#### Record extracts ####

-- ==== Sys2Proof/Certificates/Slice0/Obligations.lean ====
section
/-! DEFINITION. The statements for the provers, from the spec's numbered rules. -/

open Sys2Proof Sys2Proof.Machine

/-- Decoding the word of any well-formed instruction gives that instruction.
DERIVED: 30_encoding.md sections 1 to 3.
For every instruction i whose dimensions are in 1..NMAX, decode (encode i) = i, with every register number and every immediate at every value. -/
def Obligations.DecodeInvertsEncode : Prop :=
  ∀ i : Instr, i.wf = true → decode (encode i) = .ok i

/-- Every word that decodes is the one encoding of a well-formed instruction.
DERIVED: 30_encoding.md section 4 (one encoding per legal instruction).
If a 32-bit word decodes to i, then i is well-formed and the word is encode i: no legal instruction has a second encoding. -/
def Obligations.EncodeInvertsDecode : Prop :=
  ∀ (w : Word) (i : Instr), decode w = .ok i → i.wf = true ∧ encode i = w

/-- A word decodes to a row's instruction exactly when it passes the row's mask, match and dimensions.
DERIVED: 30_encoding.md section 2 (the match and mask of every instruction).
For the 34 rows of the table of match and mask (opcode, mask, match, d slots): a word that decodes passes the row with the opcode of its instruction, and a word that passes a row ((w AND mask) = match, every d slot in 1..NMAX) decodes to an instruction with that row's opcode. -/
def Obligations.LegalWordsAreThoseOfTheEncodingTable : Prop :=
  (∀ (w : Word) (i : Instr), decode w = .ok i → ∃ row ∈ encodingTable, row.opcode = i.opcode ∧ row.legal w) ∧
  (∀ (w : Word), ∀ row ∈ encodingTable, row.legal w → ∃ i, decode w = .ok i ∧ i.opcode = row.opcode)

/-- Which words are illegal, and that executing one raises IllegalInstruction with the word.
STATED: R98.
A word is illegal exactly when (a) its opcode is in no row, or (b) it fails its row's mask and match, or (c) a d slot holds 0 or a value above NMAX; the reserved opcodes are the listed ranges; 0x00000000 and 0xFFFFFFFF are illegal; only 0x01000000 is NOP; an engine that is RUNNING with no stop pending and an illegal word at pc takes the fault IllegalInstruction with the word. -/
def Obligations.IllegalWordsRaiseIllegalInstruction : Prop :=
  (∀ w : Word, (∃ e, decode w = .error e) ↔
    (∀ row ∈ encodingTable, row.opcode ≠ (fieldOpcode w).toNat) ∨
    ∃ row ∈ encodingTable, row.opcode = (fieldOpcode w).toNat ∧
      (w &&& row.mask ≠ row.pattern ∨
        ∃ lo ∈ row.dslots, (w.extractLsb' lo 4).toNat = 0 ∨ Config.nmax < (w.extractLsb' lo 4).toNat)) ∧
  (∀ op : Nat, op < 256 → ((∀ row ∈ encodingTable, row.opcode ≠ op) ↔
    op = 0 ∨ (0x06 ≤ op ∧ op ≤ 0x0F) ∨ (0x18 ≤ op ∧ op ≤ 0x1F) ∨ (0x23 ≤ op ∧ op ≤ 0x2F) ∨
    (0x38 ≤ op ∧ op ≤ 0x3F) ∨ (0x45 ≤ op ∧ op ≤ 0x4F) ∨ (0x54 ≤ op ∧ op ≤ 0x5F) ∨ 0x61 ≤ op)) ∧
  (∃ e, decode 0x00000000 = .error e) ∧ (∃ e, decode 0xFFFFFFFF = .error e) ∧
  (∀ w : Word, decode w = .ok .nop ↔ w = 0x01000000) ∧
  (∀ (s : State) (w : Word) (e : Illegal), s.runState = .running → s.stopReq = false → s.pc.toNat < Config.imemWords →
    cellGet s.imem s.pc.toNat = some w → decode w = .error e →
    engineStep s = .next (takeFault .illegalInstruction w s))

/-- The worked encodings decode to the instructions they stand for, the illegal examples do not.
STATED: R103.
Each word of the list of worked encodings decodes to the instruction beside it; each of the six illegal examples is refused. -/
def Obligations.WorkedEncodingsDecode : Prop :=
  decode 0x34201000 = .ok (.mmul 2 0 1) ∧ decode 0x30012200 = .ok (.mload 0 1 2 2) ∧
  decode 0x20456120 = .ok (.xgcd 4 5 6 1 2) ∧ decode 0x10100100 = .ok (.sli 1 256) ∧
  decode 0x1133FFFF = .ok (.saddi 3 3 (-1)) ∧ decode 0x05030007 = .ok (.bnez 3 7) ∧
  decode 0x52001230 = .ok (.encrypt 0 0 1 2 3) ∧ decode 0x60112000 = .ok (.recover 1 1 2) ∧
  decode 0x02000000 = .ok .halt ∧
  decode 0x34801000 = .error .mustBeZero ∧ decode 0x30010200 = .error .badDimension ∧
  decode 0x30019200 = .error .badDimension ∧ decode 0x02000001 = .error .mustBeZero ∧
  decode 0x00000000 = .error .reservedOpcode ∧ decode 0x07000000 = .error .reservedOpcode

/-- A step is the engine's or the host's; the engine's, running, executes the instruction its word at pc decodes to.
DERIVED: 60_exceptions.md section 9 (the engine's step), 60_exceptions.md section 8 (transactions fall between two instructions), notes/assumptions/3.md.
If STATE is RUNNING, no stop is pending, pc is inside IMEM and the word there decodes to i, then a step with no turn listed is exec i, and a step whose next turn is the engine's is exec i on the state with that turn taken. In every state a step with no turn listed is the engine's step; one whose next turn is the engine's, or the host's with op, is the engine's step, or hostAct op, on the state with that turn taken. The turns are the model's own field (log 3). -/
def Obligations.StepRunsTheDecodedInstruction : Prop :=
  (∀ (s : State) (w : Word) (i : Instr), s.runState = .running → s.stopReq = false → s.pc.toNat < Config.imemWords →
    cellGet s.imem s.pc.toNat = some w → decode w = .ok i →
    (s.turns = [] → step s = exec i s) ∧
    (∀ ts, s.turns = .engine :: ts → step s = exec i { s with turns := ts })) ∧
  (∀ s : State,
    (s.turns = [] → step s = engineStep s) ∧
    (∀ ts, s.turns = .engine :: ts → step s = engineStep { s with turns := ts }) ∧
    (∀ op ts, s.turns = .host op :: ts → step s = hostAct op { s with turns := ts }))

/-- The engine's step: not running, stop request, fetch fault, illegal word, execution, in that order.
STATED: R287.
While STATE is not RUNNING the engine's step changes nothing; with a stop request it goes to IDLE and clears STOPREQ; with pc at or beyond IMEM_WORDS it takes FetchFault(pc); with an illegal word at pc it takes IllegalInstruction(word); else it executes the decoded instruction. -/
def Obligations.EngineStepFollowsItsOrder : Prop :=
  ∀ s : State,
    (s.runState ≠ .running → engineStep s = .next s) ∧
    (s.runState = .running → s.stopReq = true → engineStep s = .next { s with runState := .idle, stopReq := false }) ∧
    (s.runState = .running → s.stopReq = false →
      (Config.imemWords ≤ s.pc.toNat → engineStep s = .next (takeFault .fetchFault (s.pc.setWidth 32) s)) ∧
      (∀ w, s.pc.toNat < Config.imemWords → cellGet s.imem s.pc.toNat = some w →
        (∀ e, decode w = .error e → engineStep s = .next (takeFault .illegalInstruction w s)) ∧
        (∀ i, decode w = .ok i → engineStep s = exec i s)))

/-- What taking a fault writes: ECAUSE, EPC, EINFO, STATE, STOPREQ, and nothing else.
STATED: R262.
For every cause, information word and state: ECAUSE is the cause's code 1 to 9, EPC is pc, EINFO the information, STATE FAULTED, STOPREQ 0, every other field as before; the engine then does nothing; irq is high exactly when FAULT_IE is set. -/
def Obligations.FaultEntryWritesOnlyTheRecord : Prop :=
  ∀ (c : Cause) (info : Word) (s : State),
    takeFault c info s = { s with ecause := causeCode c, epc := s.pc, einfo := info, runState := .faulted, stopReq := false } ∧
    engineStep (takeFault c info s) = .next (takeFault c info s) ∧
    irq (takeFault c info s) = s.ie.getLsbD 1 ∧
    (causeCode .noInverse = 1 ∧ causeCode .singularMatrix = 2 ∧ causeCode .dimensionMismatch = 3 ∧
      causeCode .recoveryExhausted = 4 ∧ causeCode .illegalInstruction = 5 ∧ causeCode .fetchFault = 6 ∧
      causeCode .accessFault = 7 ∧ causeCode .emptyOperand = 8 ∧ causeCode .operandRange = 9)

####

■ What needs to be done ■
Begin at the line above that has "DERIVED: 30_encoding.md section 2" and stop after the line that has "op = 0 ∨ (0x06", copying each line exactly and adding nothing else.

■ Answer to the problem ■
DERIVED: 30_encoding.md section 2 (the match and mask of every instruction).
For the 34 rows of the table of match and mask (opcode, mask, match, d slots): a word that decodes passes the row with the opcode of its instruction, and a word that passes a row ((w AND mask) = match, every d slot in 1..NMAX) decodes to an instruction with that row's opcode. -/
def Obligations.LegalWordsAreThoseOfTheEncodingTable : Prop :=
  (∀ (w : Word) (i : Instr), decode w = .ok i → ∃ row ∈ encodingTable, row.opcode = i.opcode ∧ row.legal w) ∧
  (∀ (w : Word), ∀ row ∈ encodingTable, row.legal w → ∃ i, decode w = .ok i ∧ i.opcode = row.opcode)

/-- Which words are illegal, and that executing one raises IllegalInstruction with the word.
STATED: R98.
A word is illegal exactly when (a) its opcode is in no row, or (b) it fails its row's mask and match, or (c) a d slot holds 0 or a value above NMAX; the reserved opcodes are the listed ranges; 0x00000000 and 0xFFFFFFFF are illegal; only 0x01000000 is NOP; an engine that is RUNNING with no stop pending and an illegal word at pc takes the fault IllegalInstruction with the word. -/
def Obligations.IllegalWordsRaiseIllegalInstruction : Prop :=
  (∀ w : Word, (∃ e, decode w = .error e) ↔
    (∀ row ∈ encodingTable, row.opcode ≠ (fieldOpcode w).toNat) ∨
    ∃ row ∈ encodingTable, row.opcode = (fieldOpcode w).toNat ∧
      (w &&& row.mask ≠ row.pattern ∨
        ∃ lo ∈ row.dslots, (w.extractLsb' lo 4).toNat = 0 ∨ Config.nmax < (w.extractLsb' lo 4).toNat)) ∧
  (∀ op : Nat, op < 256 → ((∀ row ∈ encodingTable, row.opcode ≠ op) ↔
    op = 0 ∨ (0x06 ≤ op ∧ op ≤ 0x0F) ∨ (0x18 ≤ op ∧ op ≤ 0x1F) ∨ (0x23 ≤ op ∧ op ≤ 0x2F) ∨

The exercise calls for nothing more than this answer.